The story focuses on one Lieutenant Egert Soil, a priviledged, arrogant swordsman accustomed to getting what he wants. He’s a more than able soldier, gifted with throwing knives, fencing, bedding lusty women, and bullying his fellows. Then, a young student comes to town accompanied by his fiancée whom Egert takes a fancy to. She rebuffs him, but unwilling to take no for an answer, Egert harasses the couple to the point where the innocent student has a short duel with Egert who cuts him down in the streets. A man only known as “The Wanderer” witnesses Egert’s brutality, challenges him to a duel, and bests him leaving a scar on Egert’s cheek. Egert soon learns that scar carries with it a curse of total cowardice he cannot conquer.   

From that point forward, Egert goes on a quest to understand his curse and what he must do to redeem himself.
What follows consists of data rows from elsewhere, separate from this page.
-- ==== Sys2Proof/Machine/Assembler.lean ====
section
/-! DEFINITION. The assembler of R73 and R74: one command a line, its operand checks, the pseudo-instructions and the raw
`.desc`. A line is given as its characters. It stands before the machine: no step uses it. -/

namespace Sys2Proof.Machine

/-- A line's command with its operands as written (R73, R74). -/
inductive AsmCommand where
  | setdir (dir : Direction)
  | sendb (b : Nat)
  | sends (p : Nat)
  | sendbuf (p n : Nat)
  | recv (p n : Nat)
  | avail
  | rxlen
  | clrrx
  | wrb (sa ra v : Nat)
  | rdb (sa ra : Nat)
  | wrbuf (sa ra p n : Nat)
  | rdbuf (sa ra p n : Nat)
  | scan
  | dwrb (ra v : Nat)
  | drdb (ra : Nat)
  | dwrbuf (ra p n : Nat)
  | drdbuf (ra p n : Nat)
  | desc (d : Nat)
  deriving DecidableEq, Repr

/-- Why the assembler rejects a line (R73). -/
inductive AsmError where
  | unknownMnemonic
  | badOperands
  | operandRange
  | emptyRead
  | bufferOutside
  deriving DecidableEq, Repr

/-- R73: an operand within its field. -/
def asmField (w : Nat) (n : Nat) : Except AsmError (BitVec w) :=
  if n < 2 ^ w then .ok (BitVec.ofNat w n) else .error .operandRange

/-- R73: a buffer operand `[p], n`, inside HM, so that no descriptor is emitted that R51 refuses. -/
def asmBuffer (p n : Nat) : Except AsmError (Half × Half) := do
  let ptr ← asmField 16 p
  let len ← asmField 16 n
  if p + n ≤ Config.hmSize then .ok (ptr, len) else .error .bufferOutside

/-- R73: a buffer operand of RDBUF, whose length is at least 1. -/
def asmReadBuffer (p n : Nat) : Except AsmError (Half × Half) :=
  if n = 0 then .error .emptyRead else asmBuffer p n

/-- The command a line stands for, with its pseudo-instruction expanded (R74), and the descriptor it emits. -/
def assemble (cfg : Params) : AsmCommand → Except AsmError Descriptor
  | .setdir d => .ok (encode (.setdir d))
  | .sendb b => do .ok (encode (.sendb (← asmField 8 b)))
  | .sends p => do .ok (encode (.sends (← asmField 16 p)))
  | .sendbuf p n => do
    let buf ← asmBuffer p n
    .ok (encode (.sendbuf buf.1 buf.2))
  | .recv p n => do
    let buf ← asmBuffer p n
    .ok (encode (.recv buf.1 buf.2))
  | .avail => .ok (encode .avail)
  | .rxlen => .ok (encode .rxlen)
  | .clrrx => .ok (encode .clrrx)
  | .wrb sa ra v => do .ok (encode (.wrb (← asmField Config.saBits sa) (← asmField Config.raBits ra) (← asmField 8 v)))
  | .rdb sa ra => do .ok (encode (.rdb (← asmField Config.saBits sa) (← asmField Config.raBits ra)))
  | .wrbuf sa ra p n => do
    let buf ← asmBuffer p n
    .ok (encode (.wrbuf (← asmField Config.saBits sa) (← asmField Config.raBits ra) buf.1 buf.2))
  | .rdbuf sa ra p n => do
    let buf ← asmReadBuffer p n
    .ok (encode (.rdbuf (← asmField Config.saBits sa) (← asmField Config.raBits ra) buf.1 buf.2))
  | .scan => .ok (encode .scan)
  | .dwrb ra v => do .ok (encode (Pseudo.expand cfg (.dwrb (← asmField Config.raBits ra) (← asmField 8 v))))
  | .drdb ra => do .ok (encode (Pseudo.expand cfg (.drdb (← asmField Config.raBits ra))))
  | .dwrbuf ra p n => do
    let buf ← asmBuffer p n
    .ok (encode (Pseudo.expand cfg (.dwrbuf (← asmField Config.raBits ra) buf.1 buf.2)))
  | .drdbuf ra p n => do
    let buf ← asmReadBuffer p n
    .ok (encode (Pseudo.expand cfg (.drdbuf (← asmField Config.raBits ra) buf.1 buf.2)))
  | .desc d => asmField 64 d

/-! ### Text -/

/-- An operand as written: a number, a number in brackets, or a word (R73). -/
inductive AsmOperand where
  | num (n : Nat)
  | mem (n : Nat)
  | word (cs : List Char)
  deriving DecidableEq, Repr

/-- The value of a decimal or hexadecimal digit, in either case. -/
def digitValue (base : Nat) (c : Char) : Option Nat :=
  let u := c.toUpper.toNat
  let v := if 48 ≤ u ∧ u ≤ 57 then u - 48 else if 65 ≤ u ∧ u ≤ 70 then u - 55 else base
  if v < base then some v else none

/-- A run of digits, none when it is empty or holds anything else. -/
def digitsValue (base : Nat) : List Char → Option Nat
  | [] => none
  | c :: cs => (c :: cs).foldl (fun acc d => do .some ((← acc) * base + (← digitValue base d))) (some 0)

/-- R73: a number is decimal, or hexadecimal after `0x`. -/
def numberValue : List Char → Option Nat
  | '0' :: 'x' :: cs => digitsValue 16 cs
  | '0' :: 'X' :: cs => digitsValue 16 cs
  | cs => digitsValue 10 cs

/-- White space inside a line. -/
def isBlank (c : Char) : Bool := c == ' ' || c == '\t' || c == '\r'

/-- Characters without the blanks before and after them. -/
def trimBlanks (cs : List Char) : List Char := ((cs.dropWhile isBlank).reverse.dropWhile isBlank).reverse

/-- One operand, read from its trimmed characters. -/
def operandOf (cs : List Char) : Option AsmOperand :=
  match cs with
  | '[' :: rest =>
    if rest.getLast? = some ']' then (numberValue (trimBlanks rest.dropLast)).map .mem else none
  | _ =>
    match numberValue cs with
    | some n => some (.num n)
    | none => if cs = [] then none else some (.word (cs.map Char.toUpper))

/-- The pieces of a line's operand part between its commas. -/
def splitCommas : List Char → List (List Char)
  | [] => [[]]
  | c :: cs =>
    if c = ',' then [] :: splitCommas cs
    else match splitCommas cs with
      | [] => [[c]]
      | p :: ps => (c :: p) :: ps

/-- The operands of a line, none when one of them cannot be read. -/
def operandsOf (cs : List Char) : Option (List AsmOperand) :=
  if trimBlanks cs = [] then some [] else (splitCommas cs).mapM (fun p => operandOf (trimBlanks p))

/-- The command of a mnemonic in capitals with its operands (R73, R74). -/
def commandOf (mnemonic : List Char) (ops : List AsmOperand) : Except AsmError AsmCommand :=
  let shape (r : Option AsmCommand) : Except AsmError AsmCommand :=
    match r with
    | some c => .ok c
    | none => .error .badOperands
  if mnemonic = ['S', 'E', 'T', 'D', 'I', 'R'] then
    shape (match ops with
      | [.word ['T', 'X']] => some (.setdir .transmit)
      | [.word ['R', 'X']] => some (.setdir .receive)
      | _ => none)
  else if mnemonic = ['S', 'E', 'N', 'D', 'B'] then
    shape (match ops with | [.num b] => some (.sendb b) | _ => none)
  else if mnemonic = ['S', 'E', 'N', 'D', 'S'] then
    shape (match ops with | [.mem p] => some (.sends p) | _ => none)
  else if mnemonic = ['S', 'E', 'N', 'D', 'B', 'U', 'F'] then
    shape (match ops with | [.mem p, .num n] => some (.sendbuf p n) | _ => none)
  else if mnemonic = ['R', 'E', 'C', 'V'] then
    shape (match ops with | [.mem p, .num n] => some (.recv p n) | _ => none)
  else if mnemonic = ['A', 'V', 'A', 'I', 'L'] then
    shape (match ops with | [] => some .avail | _ => none)
  else if mnemonic = ['R', 'X', 'L', 'E', 'N'] then
    shape (match ops with | [] => some .rxlen | _ => none)
  else if mnemonic = ['C', 'L', 'R', 'R', 'X'] then
    shape (match ops with | [] => some .clrrx | _ => none)
  else if mnemonic = ['W', 'R', 'B'] then
    shape (match ops with | [.num sa, .num ra, .num v] => some (.wrb sa ra v) | _ => none)
  else if mnemonic = ['R', 'D', 'B'] then
    shape (match ops with | [.num sa, .num ra] => some (.rdb sa ra) | _ => none)
  else if mnemonic = ['W', 'R', 'B', 'U', 'F'] then
    shape (match ops with | [.num sa, .num ra, .mem p, .num n] => some (.wrbuf sa ra p n) | _ => none)
  else if mnemonic = ['R', 'D', 'B', 'U', 'F'] then
    shape (match ops with | [.num sa, .num ra, .mem p, .num n] => some (.rdbuf sa ra p n) | _ => none)
  else if mnemonic = ['S', 'C', 'A', 'N'] then
    shape (match ops with | [] => some .scan | _ => none)
  else if mnemonic = ['D', 'W', 'R', 'B'] then
    shape (match ops with | [.num ra, .num v] => some (.dwrb ra v) | _ => none)
  else if mnemonic = ['D', 'R', 'D', 'B'] then
    shape (match ops with | [.num ra] => some (.drdb ra) | _ => none)
  else if mnemonic = ['D', 'W', 'R', 'B', 'U', 'F'] then
    shape (match ops with | [.num ra, .mem p, .num n] => some (.dwrbuf ra p n) | _ => none)
  else if mnemonic = ['D', 'R', 'D', 'B', 'U', 'F'] then
    shape (match ops with | [.num ra, .mem p, .num n] => some (.drdbuf ra p n) | _ => none)
  else if mnemonic = ['.', 'D', 'E', 'S', 'C'] then
    shape (match ops with | [.num d] => some (.desc d) | _ => none)
  else .error .unknownMnemonic

/-- R73: one line's command, none for a blank line. `;` starts a comment, and mnemonics are case-insensitive. -/
def parseLine (line : List Char) : Except AsmError (Option AsmCommand) :=
  let text := trimBlanks (line.takeWhile (· ≠ ';'))
  if text = [] then .ok none
  else
    let mnemonic := (text.takeWhile (fun c => !isBlank c)).map Char.toUpper
    match operandsOf (text.dropWhile (fun c => !isBlank c)) with
    | some ops => (commandOf mnemonic ops).map some
    | none => .error .badOperands

/-- R73: the descriptor a line emits, none for a blank line. -/
def assembleLine (cfg : Params) (line : List Char) : Except AsmError (Option Descriptor) := do
  match ← parseLine line with
  | some c => .ok (some (← assemble cfg c))
  | none => .ok none

end Sys2Proof.Machine
end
He finds himself in a different city where he is housed at a university headed by a Mage who is the father of the girl Egert had wanted. In addition, the city has a tower where a mysterious cult of devotees of “Lash” want Egert to spy on the Mage for them. He’s haunted by a trio of his ex-comrades who want to arrest him for desertion, the baleful looks from the girl he wronged, and his desire to find “The Wanderer.” In the process, Egert undergoes a journey of self-exploration that culminates in his one chance to reclaim his courage.

While loosely associated with the “sword and sorcery” genre, The Scar only marginally fits the conventions readers might expect from such novels. The magic is minimal, the swordcraft limited to very believable duels and tavern fights. The focus is on the principal characters. The looming perils are largely unexplained with hints of storylines to be fleshed out in sequels. The Scar is part a richly detailed parable, part a type of historical fiction set in, apparently, an alternate universe, and part a cornerstone for a series in which the mysteries introduced in The Scar can go, well, wherever the Dyachenkos imagine.

The Scar may not be the great Russian novel some of its publicity suggests, but it’s well worth the attention of any reader who likes well-drawn characters, vivid and unusual settings, a touch or two or three of mysticism, and continuing surprises up until the last page. For me, the follow-ups can’t be translated fast enough. I can think of English classes where The Scar would make for a readable text for enjoyable analysis and explication.